Interim analysis of the phase 2 clinical trial of chimeric antigen receptor (CAR) T-cell therapy as first-line treatment of patients with high-risk large B-cell lymphoma shows that axicabtagene ciloleucel has substantial benefit in patients with unmet medical needs.
The results were presented at the ASH 2020 annual meeting, showing that axicabtagene ciloleucel led to an overall response rate of 85% and a complete response rate of 74%. At data cutoff, after a median follow-up of 9.3 months, 70% of the patients had a response that was ongoing.
“Axicabtagene ciloleucel demonstrated significant clinical benefit, with high overall and complete response rates and a manageable safety profile,” said lead investigator Sattva S. Neelapu, MD, Deputy Chair, Department of Lymphoma/Myeloma, M.D. Anderson Cancer Center, Houston, TX. “The study also provides new insights into the pharmacology of CAR T-cell therapy for patients exposed to fewer prior therapies.”
Patients with high-risk large B-cell lymphoma have reduced response rates and poor survival. Patients with early disease resistance, as assessed by dynamic positron emission tomography (PET) after first-line rituximab-based chemoimmunotherapy also have an increased risk for death, said Dr Neelapu.
ZUMA-12 Phase 2 Clinical Trial
Axicabtagene ciloleucel is currently approved for treatment of adults with relapsed or refractory large B-cell lymphoma after ≥2 lines of systemic therapies. In the pivotal ZUMA-1 study that led to the FDA approval of this CAR T-cell therapy, the overall response rate was 82%, with a complete response rate of 58%. At a median follow-up of 51.1 months, the median overall survival (OS) was 25.8 months, and the estimated 4-year OS was 44%.
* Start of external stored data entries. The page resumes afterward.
-- ==== Sys2Proof/Machine/RegMap.lean ====
section
/-! DEFINITION. The register map of BAR0 (R591): every register with its address, its reset word (R583), and its
fields with their access codes (R9) and stated ranges (R600), one definition per field. A register that stands in
an array has its address computed from its index. -/

namespace Sys2Proof.Machine

/-- Access codes of register fields (R9). -/
inductive Access where
  | rw | ro | wo | w1c | w1s | st
  deriving DecidableEq, Repr

/-- The values a field may be written with (R600). -/
inductive Range where
  | any
  | span (lo hi : Nat)
  | codes (l : List Nat)
  deriving DecidableEq, Repr

/-- A field of one register: the register's address, the lowest bit and the width. -/
structure Field where
  addr  : Nat
  lo    : Nat
  width : Nat
  deriving DecidableEq, Repr

/-- A field of a register's layout. -/
structure FieldSpec where
  lo    : Nat
  width : Nat
  acc   : Access
  range : Range := .any
  deriving DecidableEq, Repr

/-- A register or an array of registers at equal steps (R591). -/
structure RegSpec where
  base   : Nat
  count  : Nat
  stride : Nat
  reset  : Nat
  fields : List FieldSpec
  deriving DecidableEq, Repr

/-! GLB_IDENT. -/
def GLB_IDENT_VARIANT : Field := ⟨0x0, 0, 4⟩
def GLB_IDENT_STEP : Field := ⟨0x0, 4, 4⟩
def GLB_IDENT_DIE : Field := ⟨0x0, 16, 16⟩
/-! GLB_REV. -/
def GLB_REV_MAPREV : Field := ⟨0x4, 0, 8⟩
def GLB_REV_METAL : Field := ⟨0x4, 8, 8⟩
/-! GLB_SERIAL_LO. -/
def GLB_SERIAL_LO_SERIAL : Field := ⟨0x8, 0, 32⟩
/-! GLB_SERIAL_HI. -/
def GLB_SERIAL_HI_SERIAL : Field := ⟨0xC, 0, 32⟩
/-! GLB_CTRL. -/
def GLB_CTRL_RUN : Field := ⟨0x10, 0, 1⟩
/-! GLB_STATUS. -/
def GLB_STATUS_DSTATE : Field := ⟨0x14, 0, 3⟩
def GLB_STATUS_WRERR : Field := ⟨0x14, 3, 1⟩
def GLB_STATUS_RUNREJ : Field := ⟨0x14, 4, 4⟩
/-! GLB_STRAP. -/
def GLB_STRAP_DBG_EN : Field := ⟨0x18, 0, 1⟩
def GLB_STRAP_TEST_EN : Field := ⟨0x18, 1, 1⟩
def GLB_STRAP_QSPI_SLOW : Field := ⟨0x18, 2, 1⟩
/-! GLB_REFCAL. -/
def GLB_REFCAL_REFMV : Field := ⟨0x1C, 0, 16⟩

/-- Registers of block GLB, part 0 (R591). -/
def regsGlb0 : List RegSpec :=
  [ ⟨0x0, 1, 0x4, 0x7A310000, [⟨0, 4, .ro, .any⟩, ⟨4, 4, .ro, .any⟩, ⟨16, 16, .ro, .any⟩]⟩,
    ⟨0x4, 1, 0x4, 0x1, [⟨0, 8, .ro, .any⟩, ⟨8, 8, .ro, .any⟩]⟩,
    ⟨0x8, 1, 0x4, 0x0, [⟨0, 32, .ro, .any⟩]⟩,
    ⟨0xC, 1, 0x4, 0x0, [⟨0, 32, .ro, .any⟩]⟩,
    ⟨0x10, 1, 0x4, 0x0, [⟨0, 1, .w1s, .any⟩]⟩,
    ⟨0x14, 1, 0x4, 0x1, [⟨0, 3, .ro, .any⟩, ⟨3, 1, .w1c, .any⟩, ⟨4, 4, .ro, .any⟩]⟩,
    ⟨0x18, 1, 0x4, 0x0, [⟨0, 1, .ro, .any⟩, ⟨1, 1, .ro, .any⟩, ⟨2, 1, .ro, .any⟩]⟩,
    ⟨0x1C, 1, 0x4, 0x0, [⟨0, 16, .ro, .any⟩]⟩ ]

/-! PWR_CFG. -/
def PWR_CFG_MEM_WATCH : Field := ⟨0x1000, 0, 1⟩
def PWR_CFG_FEEDEN_A : Field := ⟨0x1000, 1, 1⟩
def PWR_CFG_FEEDEN_B : Field := ⟨0x1000, 2, 1⟩
def PWR_CFG_DIFF : Field := ⟨0x1000, 8, 8⟩
/-! PWR_DOMSTAT. -/
def PWR_DOMSTAT_ON : Field := ⟨0x1004, 0, 13⟩
def PWR_DOMSTAT_MEM_SR : Field := ⟨0x1004, 13, 1⟩
def PWR_DOMSTAT_WATCHPROF : Field := ⟨0x1004, 14, 1⟩
/-! PWR_RAILSTAT. -/
def PWR_RAILSTAT_GOOD : Field := ⟨0x1008, 0, 10⟩
def PWR_RAILSTAT_WARN : Field := ⟨0x1008, 16, 10⟩
/-! PWR_BATTSTAT. -/
def PWR_BATTSTAT_STATE_A : Field := ⟨0x100C, 0, 3⟩
def PWR_BATTSTAT_POLG_A : Field := ⟨0x100C, 3, 1⟩
def PWR_BATTSTAT_STATE_B : Field := ⟨0x100C, 4, 3⟩
def PWR_BATTSTAT_POLG_B : Field := ⟨0x100C, 7, 1⟩
/-! PWR_TEMP. -/
def PWR_TEMP_TDIE : Field := ⟨0x1010, 0, 16⟩
/-! PWR_SUPPLY_CNT. -/
def PWR_SUPPLY_CNT_COUNT : Field := ⟨0x1020, 0, 31⟩
def PWR_SUPPLY_CNT_SAT : Field := ⟨0x1020, 31, 1⟩
/-! PWR_POLGOFF_CNT. -/
def PWR_POLGOFF_CNT_COUNT : Field := ⟨0x1024, 0, 31⟩
def PWR_POLGOFF_CNT_SAT : Field := ⟨0x1024, 31, 1⟩

/-- Registers of block PWR, part 0 (R591). -/
def regsPwr0 : List RegSpec :=
  [ ⟨0x1000, 1, 0x4, 0x506, [⟨0, 1, .rw, .any⟩, ⟨1, 1, .rw, .any⟩, ⟨2, 1, .rw, .any⟩, ⟨8, 8, .rw, .span 1 25⟩]⟩,
    ⟨0x1004, 1, 0x4, 0x1109, [⟨0, 13, .ro, .any⟩, ⟨13, 1, .ro, .any⟩, ⟨14, 1, .ro, .any⟩]⟩,
    ⟨0x1008, 1, 0x4, 0x0, [⟨0, 10, .ro, .any⟩, ⟨16, 10, .w1c, .any⟩]⟩,
    ⟨0x100C, 1, 0x4, 0x0, [⟨0, 3, .ro, .any⟩, ⟨3, 1, .ro, .any⟩, ⟨4, 3, .ro, .any⟩, ⟨7, 1, .ro, .any⟩]⟩,
    ⟨0x1010, 1, 0x4, 0x0, [⟨0, 16, .ro, .any⟩]⟩,
    ⟨0x1020, 1, 0x4, 0x0, [⟨0, 31, .ro, .any⟩, ⟨31, 1, .w1c, .any⟩]⟩,
    ⟨0x1024, 1, 0x4, 0x0, [⟨0, 31, .ro, .any⟩, ⟨31, 1, .w1c, .any⟩]⟩ ]

/-! CLK_CFG. -/
def CLK_CFG_SRC_MODE : Field := ⟨0x2000, 0, 2⟩
def CLK_CFG_REVERT : Field := ⟨0x2000, 2, 1⟩
def CLK_CFG_FORCE_B : Field := ⟨0x2000, 3, 1⟩
/-! CLK_PLL. -/
def CLK_PLL_NINT : Field := ⟨0x2004, 0, 8⟩
/-! CLK_FRAC. -/
def CLK_FRAC_FRAC : Field := ⟨0x2008, 0, 24⟩
/-! CLK_COMMIT. -/
def CLK_COMMIT_GO : Field := ⟨0x200C, 0, 1⟩
def CLK_COMMIT_PEND : Field := ⟨0x200C, 1, 1⟩
/-! CLK_STATUS. -/
def CLK_STATUS_LOCK : Field := ⟨0x2010, 0, 1⟩
def CLK_STATUS_SLIPDET : Field := ⟨0x2010, 1, 1⟩
def CLK_STATUS_REFSEL : Field := ⟨0x2010, 2, 1⟩
def CLK_STATUS_A_OK : Field := ⟨0x2010, 3, 1⟩
def CLK_STATUS_B_OK : Field := ⟨0x2010, 4, 1⟩
def CLK_STATUS_SYM_OK : Field := ⟨0x2010, 5, 1⟩
def CLK_STATUS_BYPASS : Field := ⟨0x2010, 6, 1⟩
def CLK_STATUS_LPLL_LOCK : Field := ⟨0x2010, 7, 4⟩
def CLK_STATUS_PORT_LOCK : Field := ⟨0x2010, 11, 1⟩
def CLK_STATUS_LDMISMATCH : Field := ⟨0x2010, 12, 1⟩
def CLK_STATUS_WRERR : Field := ⟨0x2010, 13, 1⟩
/-! CLK_REFMON. -/
def CLK_REFMON_B_VS_A : Field := ⟨0x2014, 0, 24⟩
/-! CLK_SYNC. -/
def CLK_SYNC_MODE : Field := ⟨0x2018, 0, 2⟩
def CLK_SYNC_SYNC_OFS : Field := ⟨0x2018, 2, 30⟩
/-! CLK_SYNC_ERR. -/
def CLK_SYNC_ERR_ERR : Field := ⟨0x201C, 0, 32⟩

/-- Registers of block CLK, part 0 (R591). -/
def regsClk0 : List RegSpec :=
  [ ⟨0x2000, 1, 0x4, 0x0, [⟨0, 2, .rw, .span 0 1⟩, ⟨2, 1, .rw, .any⟩, ⟨3, 1, .rw, .any⟩]⟩,
    ⟨0x2004, 1, 0x4, 0x32, [⟨0, 8, .rw, .any⟩]⟩,
    ⟨0x2008, 1, 0x4, 0x0, [⟨0, 24, .rw, .any⟩]⟩,
    ⟨0x200C, 1, 0x4, 0x0, [⟨0, 1, .w1s, .any⟩, ⟨1, 1, .ro, .any⟩]⟩,
    ⟨0x2010, 1, 0x4, 0x40, [⟨0, 1, .ro, .any⟩, ⟨1, 1, .ro, .any⟩, ⟨2, 1, .ro, .any⟩, ⟨3, 1, .ro, .any⟩, ⟨4, 1, .ro, .any⟩, ⟨5, 1, .ro, .any⟩, ⟨6, 1, .ro, .any⟩, ⟨7, 4, .ro, .any⟩, ⟨11, 1, .ro, .any⟩, ⟨12, 1, .w1c, .any⟩, ⟨13, 1, .w1c, .any⟩]⟩,
    ⟨0x2014, 1, 0x4, 0x0, [⟨0, 24, .ro, .any⟩]⟩,
    ⟨0x2018, 1, 0x4, 0x0, [⟨0, 2, .rw, .span 0 2⟩, ⟨2, 30, .rw, .span 0 999999999⟩]⟩,
    ⟨0x201C, 1, 0x4, 0x0, [⟨0, 32, .ro, .any⟩]⟩ ]

/-! TIM_CFG. -/
def TIM_CFG_SRC : Field := ⟨0x3000, 0, 2⟩
def TIM_CFG_SLEW : Field := ⟨0x3000, 2, 10⟩
def TIM_CFG_STEPTHR : Field := ⟨0x3000, 16, 8⟩
/-! TIM_STATUS. -/
def TIM_STATUS_TSTATE : Field := ⟨0x3004, 0, 2⟩
def TIM_STATUS_STEPPED : Field := ⟨0x3004, 2, 1⟩
def TIM_STATUS_COARSE : Field := ⟨0x3004, 3, 1⟩
def TIM_STATUS_WRERR : Field := ⟨0x3004, 4, 1⟩
/-! TIM_OFFSET. -/
def TIM_OFFSET_OFFSET : Field := ⟨0x3008, 0, 32⟩
/-! TIM_UTC. -/
def TIM_UTC_UTC : Field := ⟨0x300C, 0, 32⟩
/-! TIM_LATCH. -/
def TIM_LATCH_LSEQ : Field := ⟨0x3010, 0, 16⟩
/-! TIM_SNAP_LO. -/
def TIM_SNAP_LO_T : Field := ⟨0x3014, 0, 32⟩
/-! TIM_SNAP_HI. -/
def TIM_SNAP_HI_T : Field := ⟨0x3018, 0, 32⟩
/-! TIM_SNAP_FRAC. -/
def TIM_SNAP_FRAC_FRAC : Field := ⟨0x301C, 0, 16⟩
/-! TIM_SNAP_TICK. -/
def TIM_SNAP_TICK_TICK : Field := ⟨0x3020, 0, 32⟩
/-! TIM_SET_LO. -/
def TIM_SET_LO_T : Field := ⟨0x3024, 0, 32⟩
/-! TIM_SET_HI. -/
def TIM_SET_HI_T : Field := ⟨0x3028, 0, 32⟩
/-! TIM_SET_GO. -/
def TIM_SET_GO_GO : Field := ⟨0x302C, 0, 1⟩
/-! TIM_TRIG_TGT_LO, an array of 16. -/
def TIM_TRIG_TGT_LO_T (n : Nat) : Field := ⟨0x3100 + 0x20 * n, 0, 32⟩
/-! TIM_TRIG_TGT_HI, an array of 16. -/
def TIM_TRIG_TGT_HI_T (n : Nat) : Field := ⟨0x3104 + 0x20 * n, 0, 32⟩
/-! TIM_TRIG_PERIOD, an array of 16. -/
def TIM_TRIG_PERIOD_P (n : Nat) : Field := ⟨0x3108 + 0x20 * n, 0, 32⟩
/-! TIM_TRIG_CTRL, an array of 16. -/
def TIM_TRIG_CTRL_ARM (n : Nat) : Field := ⟨0x310C + 0x20 * n, 0, 1⟩
def TIM_TRIG_CTRL_TICKREF (n : Nat) : Field := ⟨0x310C + 0x20 * n, 1, 1⟩
def TIM_TRIG_CTRL_ACTION (n : Nat) : Field := ⟨0x310C + 0x20 * n, 2, 3⟩
def TIM_TRIG_CTRL_TARGET (n : Nat) : Field := ⟨0x310C + 0x20 * n, 8, 8⟩
/-! TIM_TRIG_STAT, an array of 16. -/
def TIM_TRIG_STAT_FIRED (n : Nat) : Field := ⟨0x3110 + 0x20 * n, 0, 1⟩
def TIM_TRIG_STAT_LATE (n : Nat) : Field := ⟨0x3110 + 0x20 * n, 1, 1⟩

/-- Registers of block TIM, part 0 (R591). -/
def regsTim0 : List RegSpec :=
  [ ⟨0x3000, 1, 0x4, 0x10190, [⟨0, 2, .rw, .span 0 2⟩, ⟨2, 10, .rw, .span 1 1000⟩, ⟨16, 8, .rw, .span 1 255⟩]⟩,
    ⟨0x3004, 1, 0x4, 0x0, [⟨0, 2, .ro, .any⟩, ⟨2, 1, .w1c, .any⟩, ⟨3, 1, .ro, .any⟩, ⟨4, 1, .w1c, .any⟩]⟩,
    ⟨0x3008, 1, 0x4, 0x0, [⟨0, 32, .ro, .any⟩]⟩,
    ⟨0x300C, 1, 0x4, 0x25, [⟨0, 32, .rw, .any⟩]⟩,
    ⟨0x3010, 1, 0x4, 0x0, [⟨0, 16, .ro, .any⟩]⟩,
    ⟨0x3014, 1, 0x4, 0x0, [⟨0, 32, .ro, .any⟩]⟩,
    ⟨0x3018, 1, 0x4, 0x0, [⟨0, 32, .ro, .any⟩]⟩,
    ⟨0x301C, 1, 0x4, 0x0, [⟨0, 16, .ro, .any⟩]⟩,
    ⟨0x3020, 1, 0x4, 0x0, [⟨0, 32, .ro, .any⟩]⟩,
    ⟨0x3024, 1, 0x4, 0x0, [⟨0, 32, .rw, .any⟩]⟩,
    ⟨0x3028, 1, 0x4, 0x0, [⟨0, 32, .rw, .any⟩]⟩,
    ⟨0x302C, 1, 0x4, 0x0, [⟨0, 1, .w1s, .any⟩]⟩ ]

/-- Registers of block TIM, part 1 (R591). -/
def regsTim1 : List RegSpec :=
  [ ⟨0x3100, 16, 0x20, 0x0, [⟨0, 32, .rw, .any⟩]⟩,
    ⟨0x3104, 16, 0x20, 0x0, [⟨0, 32, .rw, .any⟩]⟩,
    ⟨0x3108, 16, 0x20, 0x0, [⟨0, 32, .rw, .any⟩]⟩,
    ⟨0x310C, 16, 0x20, 0x0, [⟨0, 1, .rw, .any⟩, ⟨1, 1, .rw, .any⟩, ⟨2, 3, .rw, .span 0 3⟩, ⟨8, 8, .rw, .any⟩]⟩,
    ⟨0x3110, 16, 0x20, 0x0, [⟨0, 1, .w1c, .any⟩, ⟨1, 1, .w1c, .any⟩]⟩ ]

/-! TCK_CFG. -/
def TCK_CFG_MODE : Field := ⟨0x4000, 0, 2⟩
def TCK_CFG_MISS_LIMIT : Field := ⟨0x4000, 2, 2⟩
/-! TCK_LAUNCH. -/
def TCK_LAUNCH_LAUNCH : Field := ⟨0x4004, 0, 14⟩
/-! TCK_MAXFLIGHT. -/
def TCK_MAXFLIGHT_MAXFLIGHT : Field := ⟨0x4008, 0, 12⟩
/-! TCK_SLIP. -/
def TCK_SLIP_SLIP_LIMIT : Field := ⟨0x400C, 0, 10⟩
def TCK_SLIP_SLIP_EFF : Field := ⟨0x400C, 16, 10⟩
/-! TCK_CHECK. -/
def TCK_CHECK_REJ : Field := ⟨0x4010, 0, 1⟩
def TCK_CHECK_REASON : Field := ⟨0x4010, 4, 4⟩
/-! TCK_STATUS. -/
def TCK_STATUS_SHED : Field := ⟨0x4014, 0, 1⟩
def TCK_STATUS_FROZEN : Field := ⟨0x4014, 1, 1⟩
def TCK_STATUS_FLIGHT_EXCEED : Field := ⟨0x4014, 2, 1⟩
def TCK_STATUS_MISSRUN : Field := ⟨0x4014, 4, 2⟩
def TCK_STATUS_MEAS_SLACK : Field := ⟨0x4014, 16, 14⟩
/-! TCK_SLIP_CNT. -/
def TCK_SLIP_CNT_COUNT : Field := ⟨0x4018, 0, 31⟩
def TCK_SLIP_CNT_SAT : Field := ⟨0x4018, 31, 1⟩
/-! TCK_OVR_CNT. -/
def TCK_OVR_CNT_COUNT : Field := ⟨0x401C, 0, 31⟩
def TCK_OVR_CNT_SAT : Field := ⟨0x401C, 31, 1⟩
/-! TCK_SHED_CNT. -/
def TCK_SHED_CNT_COUNT : Field := ⟨0x4020, 0, 31⟩
def TCK_SHED_CNT_SAT : Field := ⟨0x4020, 31, 1⟩
/-! TCK_COMMIT. -/
def TCK_COMMIT_GO : Field := ⟨0x4024, 0, 1⟩
def TCK_COMMIT_PEND : Field := ⟨0x4024, 1, 1⟩
/-! TCK_FREEZE. -/
def TCK_FREEZE_FREEZE : Field := ⟨0x4028, 0, 1⟩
ZUMA-12 is a phase 2, multicenter, open-label, single-arm study of axicabtagene ciloleucel as first-line therapy in patients with high-risk large B-cell lymphoma. Patients with high-grade B-cell lymphoma and MYC alterations and BCL2 and/or BCL6 translocations, or large B-cell lymphoma with International Prognostic Index (IPI) score of ≥3 before enrollment were eligible for the study.
In addition, patients had to have a positive interim PET scan, with a Deauville score of 4 or 5 after 2 cycles of treatment with an anti‑CD20 monoclonal antibody and anthracycline-based regimen.
Patients underwent leukapheresis at least 2 weeks after receiving systemic therapy and optional nonchemotherapy bridging, at the investigator’s discretion, followed by conditioning chemotherapy and a single infusion of axicabtagene ciloleucel.
Responses Ongoing in Majority of Patients
At a median follow-up of 9.3 months, 27 patients (median age, 61 years) were evaluable for efficacy. As Dr Neelapu reported, 88% of patients had stage III or IV disease, 53% of patients had double- or triple-hit (ie, high-risk) lymphoma, and 72% of patients had an IPI score of ≥3.
“The best overall response rate was 85%, and the best complete response rate was 74%,” said Dr Neelapu. “With a median follow-up of 9.3 months, at least 70% of patients had at least 6 months of follow-up, and now 70% had ongoing response at data cutoff.”
The median time to objective response as well as to complete response was 1 month. In addition, 19% of patients who had partial remission or stable disease at the 1-month assessment, which was subsequently upgraded to a complete response, according to Dr Neelapu.
“The responses are ongoing in the majority of patients,” said Dr Neelapu. “The median duration of response, the median progression-free survival, and median overall survival were not reached at the data cutoff.”
Dr Neelapu suggested that CAR T-cell therapy in the first-line setting could significantly shorten the duration of treatment for patients with large B-cell lymphoma.
“The main advantage for axicabtagene ciloleucel is that it’s a single-infusion therapy,” Dr Neelapu said. “So far, the data look to be much more effective than standard front-line chemotherapy.”
Safety Profile
The most common grade ≥3 adverse events were cytopenias, said Dr Neelapu. He noted that neutropenia was observed in 44% of patients and was thought to be related to the conditioning chemotherapy in the majority of the patients.
The most common grade ≥3 adverse events with the CAR T-cell therapy were encephalopathy (16%), elevated alanine aminotransferase (9%), and neutropenia (9%).
All 32 patients had cytokine release syndrome (CRS), Dr Neelapu said, but most of these were grade 1 or 2. Only 9% of patients had grade ≥3 CRS.